Below is a block of entries; repeat exactly the lines starting at the line that contains "c => s.answer c" and ending at the line that contains "match s.port.buffer with", both included.

[Task data]

-- ==== Sys2Proof/Machine/HostPort.lean ====
section
/-! DEFINITION. The Host Port: transaction phases, the check byte, the taking of a command and its routing (R168 to
R177), and the byte on SDO. -/

namespace Sys2Proof.Machine

/-- A host command with its parameters as the host sent them (Tables 10-2 and 12-8). -/
inductive HostCommand where
  | status
  | configure (p k jmul : Byte)
  | enter
  | leave
  | detach
  | acquire (lock mode : Byte) (limit : Word16)
  | release (lock : Byte)
  | cancel (lock : Byte)
  | queryLock (lock : Byte)
  | queryMembers
  | readEvent
  deriving DecidableEq, Repr

/-- The number of parameter bytes of a known code (Table 12-8). -/
def parameterCount (code : Byte) : Option Nat :=
  if code = 0x01 then some 0
  else if code = 0x02 then some 3
  else if code = 0x03 then some 0
  else if code = 0x04 then some 0
  else if code = 0x05 then some 0
  else if code = 0x14 then some 2
  else if code = 0x15 then some 4
  else if code = 0x16 then some 1
  else if code = 0x17 then some 1
  else if code = 0x20 then some 1
  else if code = 0x21 then some 0
  else if code = 0x30 then some 0
  else none

/-- The command of a code byte and its parameter bytes (Table 12-8). Both ACQUIRE codes are the one command; code 0x14
carries a wait limit of 0. -/
def commandOf (code : Byte) (params : List Byte) : Option HostCommand :=
  match params with
  | [] =>
      if code = 0x01 then some .status
      else if code = 0x03 then some .enter
      else if code = 0x04 then some .leave
      else if code = 0x05 then some .detach
      else if code = 0x21 then some .queryMembers
      else if code = 0x30 then some .readEvent
      else none
  | [a] =>
      if code = 0x16 then some (.release a)
      else if code = 0x17 then some (.cancel a)
      else if code = 0x20 then some (.queryLock a)
      else none
  | [a, b] => if code = 0x14 then some (.acquire a b 0) else none
  | [a, b, c] => if code = 0x02 then some (.configure a b c) else none
  | [a, b, c, d] => if code = 0x15 then some (.acquire a b (wordOf c d)) else none
  | _ => none

/-! ### The commands at their owners -/

/-- CONFIGURE (R80, R177). -/
def State.configureCommand (s : State) (p k jmul : Byte) : StatusCode × State :=
  if s.ctrl.station ≠ .detached then (.wrongState, s)
  else if 2 ≤ p.toNat ∧ p.toNat ≤ 250 ∧ 3 ≤ k.toNat ∧ k.toNat ≤ 15 ∧ 16 ≤ jmul.toNat then
    (.ok, s.setCtrl { s.ctrl with p, k, jmul })
  else (.range, s)

/-- ENTER (R84); on a line that stands stuck, LINE_STUCK is reported at once (R6). -/
def State.enterCommand (s : State) : StatusCode × State :=
  if s.ctrl.station ≠ .detached then (.wrongState, s)
  else
    let t := s.setCtrl { s.ctrl with station := .seeking, attempts := 1, control := some .join }
    (.ok, if Config.stuckLimit ≤ s.line.dominant then t.enterFault .lineStuck else t.choose)

/-- LEAVE (R98). -/
def State.leaveCommand (s : State) : StatusCode × State :=
  if s.ctrl.station ≠ .active then (.wrongState, s)
  else if s.ctrl.leavePending then (.duplicate, s)
  else if s.queueFull then (.queueFull, s)
  else (.ok, (s.setCtrl { s.ctrl with leavePending := true }).enqueue .leave)

/-- DETACH (R101). -/
def State.detachCommand (s : State) : State := if s.ctrl.station = .detached then s else s.detach

/-- A taken command makes a frame available: the selector may choose (R126). A refused one changes nothing (R175). -/
def thenChoose (r : StatusCode × State) : StatusCode × State :=
  if r.1 = .ok then (.ok, r.2.choose) else r

/-- A taken command at the block that owns it: its status, its response bytes, and the state it leaves (R170, R173,
R175). -/
def State.take (s : State) (c : HostCommand) : StatusCode × List Byte × State :=
  match c with
  | .status => (.ok, s.statusBytes, s)
  | .configure p k jmul =>
      let r := s.configureCommand p k jmul
      (r.1, r.2.configBytes, r.2)
  | .enter => ((s.enterCommand).1, [], (s.enterCommand).2)
  | .leave =>
      let r := thenChoose s.leaveCommand
      (r.1, [], r.2)
  | .detach => (.ok, [], s.detachCommand)
  | .acquire lock mode limit =>
      let r := thenChoose (s.acquireCommand lock mode limit)
      (r.1, [], r.2)
  | .release lock =>
      let r := thenChoose (s.releaseCommand lock)
      (r.1, [], r.2)
  | .cancel lock =>
      let r := thenChoose (s.cancelCommand lock)
      (r.1, [], r.2)
  | .queryLock lock =>
      match lockOf lock with
      | none => (.range, zeroBytes 30, s)
      | some l => if s.table.validity = .complete then (.ok, s.lockBytes l, s) else (.noTable, zeroBytes 30, s)
  | .queryMembers =>
      if s.table.validity = .complete then (.ok, s.memberListBytes, s) else (.noTable, zeroBytes 52, s)
  | .readEvent =>
      match s.events.entries with
      | [] => (.empty, zeroBytes 10, s)
      | head :: _ => (.ok, head.bytes, s.setEvents (s.events.capture head))

/-! ### Framing -/

/-- The response buffer filled; the turnaround byte comes next (R169, R173). -/
def State.respond (s : State) (bytes : List Byte) : State :=
  s.setPort { s.port with phase := .turnaround, bitCount := 0, response := bytes, shifted := 0 }

/-- The command shift buffer filled with a code byte and its parameters (R169). -/
def State.fillBuffer (s : State) (bytes : List Byte) : State := s.setPort { s.port with buffer := bytes, bitCount := 0 }

/-- The sum of the bytes of a command is 0 modulo 256 (R170). -/
def checkHolds (code : Byte) (params : List Byte) (check : Byte) : Bool := params.foldl (· + ·) code + check == 0

/-- A taken command's response (R170, R173). -/
def State.answer (s : State) (c : HostCommand) : State :=
  (s.take c).2.2.respond (statusCodeByte (s.take c).1 :: (s.take c).2.1)

/-- The check byte is complete: the command is taken, or BAD_CHECK follows (R170, R172). -/
def State.checkByte (s : State) (code : Byte) (params : List Byte) (check : Byte) : State :=
  if checkHolds code params check then
    match commandOf code params with
    | some c => s.answer c
    | none => s
  else s.respond [statusCodeByte .badCheck]

/-- The row of a host command: its check byte completes in phase COMMAND. The bytes of the command that the shift
buffer does not hold yet arrive with it (log 7); a buffer that holds other bytes, or another phase, means that the row
does not occur (log 2). -/
def State.commandRow (s : State) (code : Byte) (params : List Byte) (check : Byte) : State :=
  if s.port.phase = .command ∧ s.port.buffer.isPrefixOf (code :: params) then
    (s.fillBuffer (code :: params)).checkByte code params check
  else s

/-- An unknown code byte: BAD_COMMAND follows the turnaround byte (R171). -/
def State.rejectCode (s : State) (code : Byte) : State :=
  (s.fillBuffer [code]).respond [statusCodeByte .badCommand]

/-- The last response byte has been shifted out: TRAILING, and a read record is acted on (R164, R169). -/
def State.finishResponse (s : State) : State :=
  (s.setPort { s.port with phase := .trailing, bitCount := 0, shifted := s.port.response.length }).setEvents
    s.events.complete

/-- A byte received in phase COMMAND: the code byte, a parameter byte or the check byte (R169). -/
def State.commandByte (s : State) (sdi : Byte) : State :=
  match s.port.buffer with
  | [] => if (parameterCount sdi).isSome then s.fillBuffer [sdi] else s.rejectCode sdi
  | code :: params =>
      if params.length < (parameterCount code).getD 0 then s.fillBuffer (s.port.buffer ++ [sdi])
      else s.checkByte code params sdi

/-- A byte shifted out in phase RESPONSE (R164, R169). -/
def State.responseByte (s : State) : State :=
  if s.port.shifted + 1 < s.port.response.length then
    s.setPort { s.port with shifted := s.port.shifted + 1, bitCount := 0 }
  else s.finishResponse

/-- A byte completes on its eighth SCK rising edge (R168, R169). -/
def State.byteComplete (s : State) (sdi : Byte) : State :=
  match s.port.phase with
  | .deselected | .trailing => s
  | .command => s.commandByte sdi
  | .turnaround => s.setPort { s.port with phase := .response, bitCount := 0 }
  | .response => s.responseByte

/-- BAD_COMMAND: an unknown code byte completes as the first byte of a transaction (R171). -/
def State.badCommand (s : State) (code : Byte) : State :=
  if s.port.phase = .command ∧ s.port.buffer = [] ∧ (parameterCount code).isNone then s.rejectCode code else s

/-- READ_EVENT_COMPLETE: the last response byte of a READ_EVENT has been shifted out; the bytes before it that have not
been clocked one by one go out with it (R164; log 8). A READ_EVENT that answered EMPTY made no read record, and its
completion changes nothing at the Event Queue (R164); the spec does not say whether this row stands for that completion
too. The model takes it as one that does not occur without a read record: the bytes of an EMPTY response go out by
BYTE_COMPLETE alone, and the row leaves the phase as it is (DESIGN CHOICE, log 8). -/
def State.readEventComplete (s : State) : State :=
  if s.events.reading.isSome ∧ (s.port.phase = .turnaround ∨ s.port.phase = .response) then s.finishResponse else s

/-- A falling edge of nCS starts a transaction in COMMAND with an empty shift buffer and a bit count of 0 (R168, R169).
That it empties the response buffer and its shifted count too is the model's choice (DESIGN CHOICE, log 40). -/
def State.ncsFall (s : State) : State :=
  if s.ncsLow then s
  else if s.inReset then s.setNcs true
  else (s.setNcs true).setPort { HostPort.initial with phase := .command }

/-- A rising edge of nCS ends the transaction in whatever phase it is in: the phase is DESELECTED, an incomplete byte is
discarded, and a READ_EVENT is cut short (R168, R169, R174). What the shift buffer, the response buffer and its shifted
count hold from then on is left open: outside reset no rule empties them before the next falling edge, and that one
empties the shift buffer alone. The model empties all three at the rising edge (DESIGN CHOICE, log 40). -/
def State.ncsRise (s : State) : State :=
  if s.ncsLow then
    if s.inReset then s.setNcs false
    else ((s.setNcs false).setPort .initial).setEvents s.events.cutShort
  else s

/-- The byte that the host reads back on SDO while the byte now arriving is clocked; none where SDO is high-impedance
(R168, R169). -/
def State.sdoByte (s : State) : Option Byte :=
  if s.inReset then none
  else
    match s.port.phase with
    | .deselected => none
    | .command => some 0xFF
    | .turnaround => some 0x00
    | .response => s.port.response[s.port.shifted]?
    | .trailing => some 0xFF

end Sys2Proof.Machine
end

[/Task data]

• [Problem solution]:
    | some c => s.answer c
    | none => s
  else s.respond [statusCodeByte .badCheck]

/-- The row of a host command: its check byte completes in phase COMMAND. The bytes of the command that the shift
buffer does not hold yet arrive with it (log 7); a buffer that holds other bytes, or another phase, means that the row
does not occur (log 2). -/
def State.commandRow (s : State) (code : Byte) (params : List Byte) (check : Byte) : State :=
  if s.port.phase = .command ∧ s.port.buffer.isPrefixOf (code :: params) then
    (s.fillBuffer (code :: params)).checkByte code params check
  else s

/-- An unknown code byte: BAD_COMMAND follows the turnaround byte (R171). -/
def State.rejectCode (s : State) (code : Byte) : State :=
  (s.fillBuffer [code]).respond [statusCodeByte .badCommand]

/-- The last response byte has been shifted out: TRAILING, and a read record is acted on (R164, R169). -/
def State.finishResponse (s : State) : State :=
  (s.setPort { s.port with phase := .trailing, bitCount := 0, shifted := s.port.response.length }).setEvents
    s.events.complete

/-- A byte received in phase COMMAND: the code byte, a parameter byte or the check byte (R169). -/
def State.commandByte (s : State) (sdi : Byte) : State :=
  match s.port.buffer with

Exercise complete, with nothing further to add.